Description of the data and file structure
This dataset is composed on 5 excel files and 1 csv file. Each of them contain the raw data used for the analyses of the paper. The analysed variable are Survival, Growth, Feeding rate, Metabolic rate, CTmax. "CTmax.xlsx" Columns = Population (code), Temperature (Temperature of exposure, C°), CTMax (°C), Latitude (°), MeanSST (Summer mean Sea surface temperature, °C), SeasonLength (Day), MaxSST (Maximal SST, °C), Spawnmeansst (Mean SST of the spawning period, °C), Upper25thperc (Upper 25th percentile SST, °C), Upper10thperc (°C).
"Feeding_rate.xlsx" Columns = Temperature (Temperature of exposure, C°), CTMax (°C), Latitude (°), MeanSST (Summer mean Sea surface temperature, °C), SeasonLength (Day), MaxSST (Maximal SST, °C), Spawnmeansst (Mean SST of the spawning period, °C), Upper25thperc (Upper 25th percentile SST, °C), Upper10thperc (°C), lastrate (feeding rate, g day-1) Size2 (size at the end of exposure, mm).
"Growth_dataset.xlsx" Columns = Shellgrowth (growth of the shell after exposure, mm), Temperature (Temperature of exposure, C°), CTMax (°C), Latitude (°), MeanSST (Summer mean Sea surface temperature, °C), SeasonLength (Day), MaxSST (Maximal SST, °C), Spawnmeansst (Mean SST of the spawning period, °C), Upper25thperc (Upper 25th percentile SST, °C), Upper10thperc (°C).

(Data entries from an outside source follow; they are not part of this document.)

/-- The entry in row j, column l of the product of two matrices over GF(2^4). -/
def mcProductAt (mc' mc : List (List Nibble)) (j l : Fin 4) : Nibble :=
  gfMul (mcAt mc' j 0) (mcAt mc 0 l) ^^^ gfMul (mcAt mc' j 1) (mcAt mc 1 l)
    ^^^ gfMul (mcAt mc' j 2) (mcAt mc 2 l) ^^^ gfMul (mcAt mc' j 3) (mcAt mc 3 l)

/-- MixColumnsSerial by two matrices in turn multiplies every column by their product. -/
theorem cell_mixColumns_mixColumns (mc' mc : List (List Nibble)) (S : Block) (j c : Fin 4) :
    cell (mixColumns mc' (mixColumns mc S)) j c =
      gfMul (mcProductAt mc' mc j 0) (cell S 0 c) ^^^ gfMul (mcProductAt mc' mc j 1) (cell S 1 c)
        ^^^ gfMul (mcProductAt mc' mc j 2) (cell S 2 c) ^^^ gfMul (mcProductAt mc' mc j 3) (cell S 3 c) := by
  simp only [cell_mixColumns, mcProductAt, gfMul_xor_right, gfMul_xor_left, gfMul_assoc]
  ac_rfl

/-- A left inverse of a matrix undoes its MixColumnsSerial. -/
theorem mixColumns_leftInverse {mc' mc : List (List Nibble)}
    (h : ∀ j l, mcProductAt mc' mc j l = if j = l then 1#4 else 0#4) : Function.LeftInverse (mixColumns mc') (mixColumns mc) := by
  intro S
  refine block_ext fun j c => ?_
  rw [cell_mixColumns_mixColumns]
  simp only [h]
  fin_cases j <;> simp [gfMul_comm 0#4]

/-- The inverse of the default matrix over GF(2^4). -/
def defaultMatrixInverse : List (List Nibble) :=
  [[0xC#4, 0xC#4, 0xD#4, 0x4#4], [0x3#4, 0x8#4, 0x4#4, 0x5#4], [0x7#4, 0x6#4, 0x2#4, 0xE#4], [0xD#4, 0x9#4, 0x9#4, 0xD#4]]

theorem mixColumns_default_bijective : Function.Bijective (mixColumns defaultMatrix) :=
  Finite.injective_iff_bijective.mp (mixColumns_leftInverse (mc' := defaultMatrixInverse) (by decide)).injective

/-- Each round with the default S-box and matrix is a composition of bijections (R146). -/
theorem cipherRound_bijective {cfg : Config} (hsbox : cfg.sbox = defaultSbox) (hmc : cfg.mc = defaultMatrix) (r : Nat) :
    Function.Bijective (cipherRound cfg r) := by
  have hsub : Function.Bijective (subCells cfg.sbox) := subCellsIsABijection _ (hsbox ▸ by decide)
  have hmix : Function.Bijective (mixColumns cfg.mc) := hmc ▸ mixColumns_default_bijective
  exact hmix.comp (shiftRows_bijective.comp (hsub.comp (addConstants_bijective cfg.rc r)))

theorem roundGroup_bijective {cfg : Config} (hround : ∀ r, Function.Bijective (cipherRound cfg r)) (kv : Key) (g : Nat) :
    Function.Bijective fun S => roundGroup cfg kv S g :=
  (addRoundKey_bijective cfg.keySchedule kv (g + 1)).comp
    ((hround (4 * g + 3)).comp ((hround (4 * g + 2)).comp ((hround (4 * g + 1)).comp (hround (4 * g)))))

/-- A fold of bijections is a bijection of its start value. -/
theorem foldl_bijective {α β : Type} {f : β → α → β} (hf : ∀ a, Function.Bijective (f · a)) (l : List α) :
    Function.Bijective fun b => l.foldl f b := by
  induction l with
  | nil => exact Function.bijective_id
  | cons a l ih => exact ih.comp (hf a)

theorem cipherEncrypt_eq_comp (cfg : Config) (kv : Key) :
    cipherEncrypt cfg kv = (fun S => (List.range 12).foldl (roundGroup cfg kv) S) ∘ addRoundKey cfg.keySchedule kv 0 := by
  funext sv
  rw [cipherEncrypt, Function.comp_apply]

theorem cipherEncrypt_bijective {cfg : Config} (hround : ∀ r, Function.Bijective (cipherRound cfg r)) (kv : Key) :
    Function.Bijective (cipherEncrypt cfg kv) := by
  rw [cipherEncrypt_eq_comp]
  exact (foldl_bijective (roundGroup_bijective hround kv) (List.range 12)).comp (addRoundKey_bijective ..)

/-- Settles O58: the rounds and the key additions are bijections, and so is every composition of them. -/
theorem encryptIsABijectionForEveryKey : Obligations.EncryptIsABijectionForEveryKey := by
  unfold Obligations.EncryptIsABijectionForEveryKey
  intro ks kv
  have hround := @cipherRound_bijective { defaultConfig with keySchedule := ks } rfl rfl
  exact ⟨hround, cipherEncrypt_bijective hround kv⟩

end Sys2Proof.Machine
end

section
/-! PROOFS. A command and its sequence of smaller commands leave the same STATE, KEY and GFRES (O59). -/

namespace Sys2Proof.Machine

/-! ### What a run of commands computes -/

/-- From the idle state s, a run has ended in the idle state t with x in STATE; KEY, GFRES and the configuration are as they were. -/
structure State.EndsWith (s : State) (x : Block) (t : State) : Prop where
  sv : t.sv = x
  cfg : t.cfg = s.cfg
  kv : t.kv = s.kv
  gfres : t.gfres = s.gfres
  busy : t.busy = false
  done : t.done = true

/-- On every idle engine the commands run to their end, with f of the configuration, KEY and STATE in STATE. -/
def Computes (is : List Instr) (f : Config → Key → Block → Block) : Prop :=
  ∀ s : State, s.busy = false → ∃ t, runCommands is s = .next t ∧ s.EndsWith (f s.cfg s.kv s.sv) t

theorem runCommands_append {is js : List Instr} {s t : State} (h : runCommands is s = .next t) :
    runCommands (is ++ js) s = runCommands js t := by
  induction is generalizing s with
  | nil => cases h; rfl
  | cons i is ih =>
    rw [runCommands] at h
    rw [List.cons_append, runCommands]
    split at h
    · exact ih h
    · cases h
    · cases h

/-- One run after the other computes the composition. -/
theorem Computes.append {is js : List Instr} {f g : Config → Key → Block → Block} (hf : Computes is f) (hg : Computes js g) :
    Computes (is ++ js) fun cfg kv x => g cfg kv (f cfg kv x) := by
  intro s hb
  obtain ⟨t, ht, hst⟩ := hf s hb
  obtain ⟨u, hu, htu⟩ := hg t hst.busy
  refine ⟨u, (runCommands_append ht).trans hu, ?_, htu.cfg.trans hst.cfg, htu.kv.trans hst.kv, htu.gfres.trans hst.gfres, htu.busy, htu.done⟩
  rw [htu.sv, hst.sv, hst.cfg, hst.kv]

/-- Two runs that compute one function cannot be told apart in STATE, KEY and GFRES. -/
theorem Computes.agree {is js : List Instr} {f : Config → Key → Block → Block} (hf : Computes is f) (hg : Computes js f)
    {s : State} (hb : s.busy = false) :
    ∃ t u, runCommands is s = .next t ∧ runCommands js s = .next u ∧
      t.done = true ∧ u.done = true ∧ t.sv = u.sv ∧ t.kv = u.kv ∧ t.gfres = u.gfres := by
  obtain ⟨t, ht, hst⟩ := hf s hb
  obtain ⟨u, hu, hsu⟩ := hg s hb
  exact ⟨t, u, ht, hu, hst.done, hsu.done, hst.sv.trans hsu.sv.symm, hst.kv.trans hsu.kv.symm, hst.gfres.trans hsu.gfres.symm⟩

/-! ### What each command computes -/

/-- A command that, given its turns, ends with f in STATE computes f. -/
theorem computes_of_exec {i : Instr} {f : Config → Key → Block → Block}
    (h : ∀ s : State, s.busy = false → s.grant = 61 → ∃ t, exec i s = .next t ∧ s.EndsWith (f s.cfg s.kv s.sv) t) : Computes [i] f := by
  intro s hb
  obtain ⟨t, ht, hst⟩ := h { s with grant := 61 } hb rfl
  exact ⟨t, by rw [runCommands, ht]; rfl, hst.sv, hst.cfg, hst.kv, hst.gfres, hst.busy, hst.done⟩

/-- A legal command whose one micro-step writes f to STATE computes f. -/
theorem computes_of_micro {i : Instr} {f : Config → Key → Block → Block} (hwf : i.wf = true) (hn : nsteps i = 1)
    (hmicro : ∀ s, microStep i 0 s = s.setSv (f s.cfg s.kv s.sv)) : Computes [i] f :=
  computes_of_exec fun _ hb hg => ⟨_, exec_setSv hwf hn hb (by omega) (hmicro _), rfl, rfl, rfl, rfl, rfl, rfl⟩

theorem computes_addconst {r : BitVec 6} (hr : r.toNat ≤ 47) : Computes [.addconst r] fun cfg _ => addConstants cfg.rc r.toNat :=
  computes_of_micro (decide_eq_true hr) rfl fun _ => rfl

theorem computes_subcells : Computes [.subcells] fun cfg _ => subCells cfg.sbox := computes_of_micro rfl rfl fun _ => rfl

theorem computes_shiftrows : Computes [.shiftrows] fun _ _ => shiftRows := computes_of_micro rfl rfl fun _ => rfl

theorem computes_mixcols : Computes [.mixcols] fun cfg _ => mixColumns cfg.mc := computes_of_micro rfl rfl fun _ => rfl

theorem computes_addkey {g : BitVec 4} {k : Nat} (hgk : g.toNat = k) (hk : k ≤ 12) :
    Computes [.addkey g] fun cfg kv => addRoundKey cfg.keySchedule kv k := by
  subst hgk
  exact computes_of_micro (decide_eq_true hk) rfl fun _ => rfl

theorem computes_round {r : BitVec 6} {k : Nat} (hrk : r.toNat = k) (hk : k ≤ 47) :
    Computes [.round r] fun cfg _ => cipherRound cfg k := by
  subst hrk
  exact computes_of_micro (decide_eq_true hk) rfl fun _ => rfl

theorem computes_step {g : BitVec 4} {k : Nat} (hgk : g.toNat = k) (hk : k ≤ 11) :
    Computes [.step g] fun cfg kv x => roundGroup cfg kv x k := by
  subst hgk
  exact computes_of_exec fun s hb hg => ⟨_, stepRunsOneRoundGroup s g hb (by omega) hk, rfl, rfl, rfl, rfl, rfl, rfl⟩

theorem computes_encrypt : Computes [.encrypt] cipherEncrypt :=
  computes_of_exec fun s hb hg => ⟨_, encryptLeavesTheCiphertextInState s hb (by omega), rfl, rfl, rfl, rfl, rfl, rfl⟩
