-- ==== Sys2Proof/Machine/State.lean ====
section
/-! DEFINITION. Machine/State.lean: what the machine holds (R20 to R25), what a command can report (R29, R30, R150), the reset
state (R170), and the reasons why a step does not go on. -/

namespace Sys2Proof.Machine

/-! ## Results, errors, replies -/

/-- What the result port carries on success (R29). -/
inductive Result where
  | none
  | int   (v : Int)
  | field (f : Bits)
  | ints  (vs : List Int)
deriving DecidableEq, Repr

/-- Sub-codes of CreationError (R150, code 1). -/
inductive CreationCause where
  | missingLength
  | zeroLength
  | outOfRange
  | twoStretchy
deriving DecidableEq, Repr

/-- Sub-codes of ReadError (R150, code 4). -/
inductive ReadCause where
  | endOfStream
  | overrun
deriving DecidableEq, Repr

/-- Sub-codes of OriginHazard (R150, code 7). -/
inductive HazardCause where
  | switch
  | undefined
deriving DecidableEq, Repr

/-- The error kinds of R150 with their sub-codes. -/
inductive Error where
  /-- Code 1, CreationError. -/
  | creation (cause : CreationCause)
  /-- Code 2, InterpretError(ZeroLength). -/
  | interpretZeroLength
  /-- Code 3, ByteAlignError, with the offending length. -/
  | byteAlign (n : Nat)
  /-- Code 4, ReadError. -/
  | read (cause : ReadCause)
  /-- Code 5, ValueError-class(PosRange). -/
  | valuePosRange
  /-- Code 6, IllegalCommand, with the `CMD` value. -/
  | illegalCommand (cmd : Byte)
  /-- Code 7, OriginHazard. -/
  | originHazard (cause : HazardCause)
deriving DecidableEq, Repr

/-- What stands on the result and status ports after a transaction: a result, or an error and, for a failing plan entry,
its index from 0 (R29, R30, R151). -/
inductive Reply where
  | ok  (r : Result)
  | err (e : Error) (entry : Option Nat)
deriving DecidableEq, Repr

/-- How a pipeline of checks and computations ends: with a value, with an error (and the plan entry it belongs to), or refused
because a length is above `MAX_LEN` (R12, R155). -/
inductive Staged (α : Type) where
  | ok    (a : α)
  | raise (e : Error) (entry : Option Nat)
  | refuse
deriving DecidableEq, Repr

/-! ## The state -/

/-- The state of the machine. `seq`, `pos`, `origin` and `fault` are the ICP's state elements (R20 to R23), `params` its input
`HOSTORD` and its parameter `MAX_LEN` (R4, R5, R25). `port` and `reply` are what stands on the ports (R29, R30), which a model
whose step is a function of its state has to hold; the ICP itself keeps neither (R24). Logs 1, 2, 3, 4. -/
structure State where
  /-- `SEQ`, the bound sequence, first stored bit first (R20). Its length is `L`. -/
  seq    : Bits
  /-- The cursor (R21). -/
  pos    : Nat
  /-- `ORIGIN` (R22). -/
  origin : Origin
  /-- `FAULT`, the sticky hazard flag (R23). -/
  fault  : Bool
  /-- `HOSTORD` and `MAX_LEN` of the instance (R4, R5). -/
  params : Params
  /-- The command port: the transactions the host has issued and the ICP has not yet taken, oldest first (R29, R55). -/
  port   : List Transaction
  /-- The result and status ports: the reply to the last transaction taken (R29, R30). -/
  reply  : Option Reply
deriving DecidableEq, Repr

/-- The state of an instance right after reset (R170): `ORIGIN` = MSB0, `pos` = 0, `SEQ` empty, `FAULT` = 0, `HOSTORD` and `MAX_LEN`
as the instance has them; nothing on the ports (logs 1, 2). -/
def State.resetOf (prm : Params) : State where
  seq    := []
  pos    := 0
  origin := .msb0
  fault  := false
  params := prm
  port   := []
  reply  := none

/-- The machine right after reset: the instance of Config.lean (logs 3, 4). -/
def State.reset : State := State.resetOf Config.params

/-! ## Why a step does not go on -/

/-- Faults of the machine: none. The spec's errors are reported on the status port and the machine goes on (R152, R155,
R157), and OriginHazard is the sticky flag `FAULT` of the state, after which the machine still takes commands (R121, R145; log 5).
So no step ends in a fault, and the type has no value. -/
inductive Fault where
deriving DecidableEq, Repr

/-- Why a step gives a transaction no meaning. -/
inductive Refusal where
  /-- Raised by `exec` for an instruction whose meaning is not written yet. Safe. -/
  | notModelled (mnemonic : String)
  /-- Raised by ENC, DEC, READ, PEEK, the list commands, PACK and BIND where a length is above `MAX_LEN`: the spec's own
  refusal (R5, R155). Safe. -/
  | lengthAboveMaxLen
  /-- Raised by `step` for a transaction whose operand record is not of the format its command word selects, which the port
  cannot carry (R66; log 7). Safe. -/
  | recordFormat (cmd : Byte)
deriving DecidableEq, Repr

/-- The outcome of a step of this machine. -/
abbrev Outcome := Host.Outcome State Fault Refusal

end Sys2Proof.Machine
end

"Metabolic_rate.csv" Columns = MO2 (metabolic rate O2 h-1), Population (code), Temperature (Temperature of exposure, C°), CTMax (°C), Latitude (°), MeanSST (Summer mean Sea surface temperature, °C), SeasonLength (Day), MaxSST (Maximal SST, °C), Spawnmeansst (Mean SST of the spawning period, °C), Upper25thperc (Upper 25th percentile SST, °C), Upper10thperc (°C).
"Survival.xlsx" Columns = Survival (Until end of exposure, 1 = alive, 0 = dead), Population (code), Temperature (Temperature of exposure, C°), CTMax (°C), Latitude (°), MeanSST (Summer mean Sea surface temperature, °C), SeasonLength (Day), MaxSST (Maximal SST, °C), Spawnmeansst (Mean SST of the spawning period, °C), Upper25thperc (Upper 25th percentile SST, °C), Upper10thperc (°C).
"TPC_estimation_CI.xlsx" columns = MeanSST (Summer mean Sea surface temperature, °C), Corresponding location (code) ,Param (type of parameter) Estimation (value of the parameter) CI_Lower (lower confidence interval) CI_Upper (upper confidence interval).
Code/Software
The code files (.R) are: "best_AIC_combination_selection.R" - the code used to select the best model through every combinations of factors and polynomial degrees - , "Models and plots for each variable.R" - The models selected for each variable and the plots created based on these models - , "Rmax bootstrap CI.R", "Thermal breadth bootstrap CI.R", "Topt bootstrap CI.R" - The bootstrap methodology used to extract TPC parameters (Rmax, Topt, Breadth, respectively) from predictions based on the selected model for Feeding rate and Growth and their correspondant confidence intervals - , "Models_and_plots_for_each_variable.R" - The models with plot for each variable -, "Rmax_bootstrap_CI.R" - Rmax bootstrap to obtain the confidence intervals of the parameter -, "Thermal_breadth_bootstrap_CI.R" - Thermal breadth bootstrap to obtain the confidence intervals of the parameter -, "Topt_bootstrap_CI.R" - Thermal optimum bootstrap to obtain the confidence intervals of the parameter -, "Map_Figure1.R" - Code used to make the map of figure 1, using the data from "Litto_locations.xlsx" - , "Plot_figure3.R" - Code to create the plot of Figure 3 based on "TPC_estimation_CI.xlsx" data -.